*** Data for this exercise ***

-- ==== Sys2Proof/Machine/State.lean ====
section
/-!
DEFINITION. The state of the DW-1 engine, the reasons a command may stop for, and the state after reset.
-/
namespace Sys2Proof.Machine

/-- What stops the block for good. The spec names no such stop: an error of the part is an exception, a record, a
flag or a lost supply, all of them next states. -/
inductive Fault where
  /-- Raised by no command of this model; kept so that the type has an inhabitant. Safe: nothing rests on it. -/
  | none
  deriving DecidableEq, Repr

/-- Why a command has no meaning here. -/
inductive Refusal where
  /-- Raised by an arm of the dispatch whose command has no meaning yet. Safe: the machine does not go on. -/
  | notModelled (mnemonic : String)
  deriving DecidableEq, Repr

/-! ## The tile -/

/-- An instruction held in the M, C or X queue: its address and the scalar operands captured at dispatch (R104). -/
structure QEntry where
  instr : Instr
  pc : Word
  sa : Word
  sb : Word
  sc : Word
  /-- The matrix descriptor captured with them (R209). -/
  desc : Line
  /-- Its words. -/
  w0 : Nat := 0
  w1 : Nat := 0
  /-- The ranges of the tile store that an M or C instruction touches: whether it writes, base, bytes (R107). -/
  ranges : List (Bool × Nat × Nat) := []
  /-- The mask registers that it names: whether it writes it, its number (R106). -/
  masks : List (Bool × Nat) := []
  /-- The scalar register that it writes, 0 for none. -/
  dest : Nat := 0
  /-- Its place in program order among the instructions in the queues (R107). -/
  age : Nat := 0
  /-- It has started and raised a queue cause, and is re-issued when it runs again (R146). -/
  again : Bool := false
  deriving DecidableEq, Repr

/-- What a barrier instruction waits for (R104): hall time (`twait`), a queue mask (`tsync`), or a wake (`wait`). -/
inductive Barrier where
  | none
  | twait (target : Nat)
  | tsync (mask : Nat)
  | wait
  deriving DecidableEq, Repr

/-- A reservation of a tile (R134): its line, the tile cycle it started in, the statuses that have broken it, and the
earlier reservations that another `hold` ended since the last `commit`, by line with their statuses. `dead`: it has ended,
in an earlier cycle than this one, so that nothing breaks it any more. -/
structure Resv where
  key : Nat
  start : Nat
  broken : List Nat
  old : List (Nat × List Nat)
  dead : Bool := false
  deriving DecidableEq, Repr

/-- What the home of a line keeps (R135, R136): the tile that holds the live reservation, the status with which
the line itself broke it (0 while none has: 1 a write, 4 an uncorrectable error), and the tiles and tags of the
holds that wait. -/
structure Home where
  holder : Option Nat
  status : Nat
  waiting : List (Nat × Nat)
  deriving DecidableEq, Repr

/-- A home with nothing reserved. -/
def Home.empty : Home := ⟨none, 0, []⟩

/-- A write reaches the line: a live reservation is broken with status 1, unless it is broken already. -/
def Home.hit (h : Home) : Home := if h.holder.isSome ∧ h.status = 0 then { h with status := 1 } else h

/-- Whether a tile's clock runs: on, in Doze, Den or Hibernate, or off (R602). -/
inductive Power where
  | on | doze | den | hib | off
  deriving DecidableEq, Repr

/-- The special state of a long accumulator (R185). -/
inductive Special where
  | none | posInf | negInf | nan
  deriving DecidableEq, Repr

/-- A long accumulator: its value in units of 2^−2148, and its special state (R200). -/
structure Lacc where
  z : Int
  sp : Special
  deriving DecidableEq, Repr

/-- A root of the reduction tree (R250): its accumulator, its kind, and the tile cycle of its last deposit. -/
structure Root where
  acc : Lacc
  kind : Nat
  last : Option Nat
  /-- A root of kind max or min holds −0 (R184, R250). -/
  nz : Bool := false
  deriving DecidableEq, Repr

/-- A root after a tile reset: zero, of kind sum (R282). -/
def Root.reset : Root := ⟨⟨0, .none⟩, 0, none, false⟩

/-- A tile program run that has been triggered and has not ended (R293, R296): the trigger, the program, frame and
window; for an epilogue the descriptor and KEEP of its drain, whether the array has been released (R297), and what the
trigger reports when it completes. -/
structure ProgRun where
  entry : QEntry
  epilogue : Bool
  prog : Nat
  frame : Nat
  win : Nat
  winSize : Nat
  desc : Line
  keep : Bool
  released : Bool
  fl : Nat
  cycles : Nat
  stalls : Nat
  steps : Nat
  deriving DecidableEq, Repr

/-! ## Movement -/

/-- One copy of a request: `size` bytes from a global address to a global address, for line or element `idx`. -/
structure Piece where
  src : Nat
  dst : Nat
  size : Nat
  idx : Nat
  deriving DecidableEq, Repr

/-- What a tag is held for: an instruction, or a part of one (a DMA chunk or merged stream elements, R273, R392). -/
inductive XKind where
  | dma | stream | send | recv | atomic | hold | commit | part
  deriving DecidableEq, Repr

/-- An outstanding request, by its tag (R392, R396): its generation and launch order, the instruction, the tag of the
instruction a part belongs to, the mode and context it was launched in (R681), its pieces with what has been read,
written and failed (index, ECODE and address), the lines or elements in all and launched, how many parts may be
outstanding, what sA receives, and how a
transfer ended. `done`: it has completed and waits to post its record (R397). -/
structure XReq where
  kind : XKind
  gen : Nat
  order : Nat
  entry : QEntry
  parent : Nat
  user : Bool
  ctx : Nat
  pieces : List Piece
  got : List (Nat × Nat)
  wrote : List Nat
  bad : List (Nat × Nat × Nat)
  total : Nat
  launched : Nat
  limit : Nat
  answer : Option Word
  code : Nat
  deadline : Nat
  done : Bool
  deriving DecidableEq, Repr

/-- An asynchronous event that waits for its boundary (R143): FENCED with its generation, TILE_MSG with its source,
SAMPLE. -/
structure Events where
  fenced : Option Nat
  msg : Option Nat
  sample : Bool
  deriving DecidableEq, Repr

/-- No event waits. -/
def Events.none : Events := ⟨.none, .none, false⟩

/-- Den prepare or commit in progress (R612): the unit that prepares and the tick its prepare started; unit 4 is the
commit phase. -/
structure DenPrep where
  unit : Nat
  since : Nat
  deriving DecidableEq, Repr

*** End of Data for this exercise ***

Every entry must appear in the answer exactly as written.

- Exercise output:
-- ==== Sys2Proof/Machine/State.lean ====
section
/-!
DEFINITION. The state of the DW-1 engine, the reasons a command may stop for, and the state after reset.
-/
namespace Sys2Proof.Machine

/-- What stops the block for good. The spec names no such stop: an error of the part is an exception, a record, a
flag or a lost supply, all of them next states. -/
inductive Fault where
  /-- Raised by no command of this model; kept so that the type has an inhabitant. Safe: nothing rests on it. -/
  | none
  deriving DecidableEq, Repr

/-- Why a command has no meaning here. -/
inductive Refusal where
  /-- Raised by an arm of the dispatch whose command has no meaning yet. Safe: the machine does not go on. -/
  | notModelled (mnemonic : String)
  deriving DecidableEq, Repr

/-! ## The tile -/

/-- An instruction held in the M, C or X queue: its address and the scalar operands captured at dispatch (R104). -/
structure QEntry where
  instr : Instr
  pc : Word
  sa : Word
  sb : Word
  sc : Word
  /-- The matrix descriptor captured with them (R209). -/
  desc : Line
  /-- Its words. -/
  w0 : Nat := 0
  w1 : Nat := 0
  /-- The ranges of the tile store that an M or C instruction touches: whether it writes, base, bytes (R107). -/
  ranges : List (Bool × Nat × Nat) := []
  /-- The mask registers that it names: whether it writes it, its number (R106). -/
  masks : List (Bool × Nat) := []
  /-- The scalar register that it writes, 0 for none. -/
  dest : Nat := 0
  /-- Its place in program order among the instructions in the queues (R107). -/
  age : Nat := 0
  /-- It has started and raised a queue cause, and is re-issued when it runs again (R146). -/
  again : Bool := false
  deriving DecidableEq, Repr

/-- What a barrier instruction waits for (R104): hall time (`twait`), a queue mask (`tsync`), or a wake (`wait`). -/
inductive Barrier where
  | none
  | twait (target : Nat)
  | tsync (mask : Nat)
  | wait
  deriving DecidableEq, Repr

/-- A reservation of a tile (R134): its line, the tile cycle it started in, the statuses that have broken it, and the
earlier reservations that another `hold` ended since the last `commit`, by line with their statuses. `dead`: it has ended,
in an earlier cycle than this one, so that nothing breaks it any more. -/
structure Resv where
  key : Nat
  start : Nat
  broken : List Nat
  old : List (Nat × List Nat)
  dead : Bool := false
  deriving DecidableEq, Repr

/-- What the home of a line keeps (R135, R136): the tile that holds the live reservation, the status with which
the line itself broke it (0 while none has: 1 a write, 4 an uncorrectable error), and the tiles and tags of the
holds that wait. -/
structure Home where
  holder : Option Nat
  status : Nat
  waiting : List (Nat × Nat)
  deriving DecidableEq, Repr

/-- A home with nothing reserved. -/
def Home.empty : Home := ⟨none, 0, []⟩

/-- A write reaches the line: a live reservation is broken with status 1, unless it is broken already. -/
def Home.hit (h : Home) : Home := if h.holder.isSome ∧ h.status = 0 then { h with status := 1 } else h

/-- Whether a tile's clock runs: on, in Doze, Den or Hibernate, or off (R602). -/
inductive Power where
  | on | doze | den | hib | off
  deriving DecidableEq, Repr

/-- The special state of a long accumulator (R185). -/
inductive Special where
  | none | posInf | negInf | nan
  deriving DecidableEq, Repr

/-- A long accumulator: its value in units of 2^−2148, and its special state (R200). -/
structure Lacc where
  z : Int
  sp : Special
  deriving DecidableEq, Repr

/-- A root of the reduction tree (R250): its accumulator, its kind, and the tile cycle of its last deposit. -/
structure Root where
  acc : Lacc
  kind : Nat
  last : Option Nat
  /-- A root of kind max or min holds −0 (R184, R250). -/
  nz : Bool := false
  deriving DecidableEq, Repr

/-- A root after a tile reset: zero, of kind sum (R282). -/
def Root.reset : Root := ⟨⟨0, .none⟩, 0, none, false⟩

/-- A tile program run that has been triggered and has not ended (R293, R296): the trigger, the program, frame and
window; for an epilogue the descriptor and KEEP of its drain, whether the array has been released (R297), and what the
trigger reports when it completes. -/
structure ProgRun where
  entry : QEntry
  epilogue : Bool
  prog : Nat
  frame : Nat
  win : Nat
  winSize : Nat
  desc : Line
  keep : Bool
  released : Bool
  fl : Nat
  cycles : Nat
  stalls : Nat
  steps : Nat
  deriving DecidableEq, Repr

/-! ## Movement -/

/-- One copy of a request: `size` bytes from a global address to a global address, for line or element `idx`. -/
structure Piece where
  src : Nat
  dst : Nat
  size : Nat
  idx : Nat
  deriving DecidableEq, Repr

/-- What a tag is held for: an instruction, or a part of one (a DMA chunk or merged stream elements, R273, R392). -/
inductive XKind where
  | dma | stream | send | recv | atomic | hold | commit | part
  deriving DecidableEq, Repr

/-- An outstanding request, by its tag (R392, R396): its generation and launch order, the instruction, the tag of the
instruction a part belongs to, the mode and context it was launched in (R681), its pieces with what has been read,
written and failed (index, ECODE and address), the lines or elements in all and launched, how many parts may be
outstanding, what sA receives, and how a
transfer ended. `done`: it has completed and waits to post its record (R397). -/
structure XReq where
  kind : XKind
  gen : Nat
  order : Nat
  entry : QEntry
  parent : Nat
  user : Bool
  ctx : Nat
  pieces : List Piece
  got : List (Nat × Nat)
  wrote : List Nat
  bad : List (Nat × Nat × Nat)
  total : Nat
  launched : Nat
  limit : Nat
  answer : Option Word
  code : Nat
  deadline : Nat
  done : Bool
  deriving DecidableEq, Repr

/-- An asynchronous event that waits for its boundary (R143): FENCED with its generation, TILE_MSG with its source,
SAMPLE. -/
structure Events where
  fenced : Option Nat
  msg : Option Nat
  sample : Bool
  deriving DecidableEq, Repr

/-- No event waits. -/
def Events.none : Events := ⟨.none, .none, false⟩

/-- Den prepare or commit in progress (R612): the unit that prepares and the tick its prepare started; unit 4 is the
commit phase. -/
structure DenPrep where
  unit : Nat
  since : Nat
  deriving DecidableEq, Repr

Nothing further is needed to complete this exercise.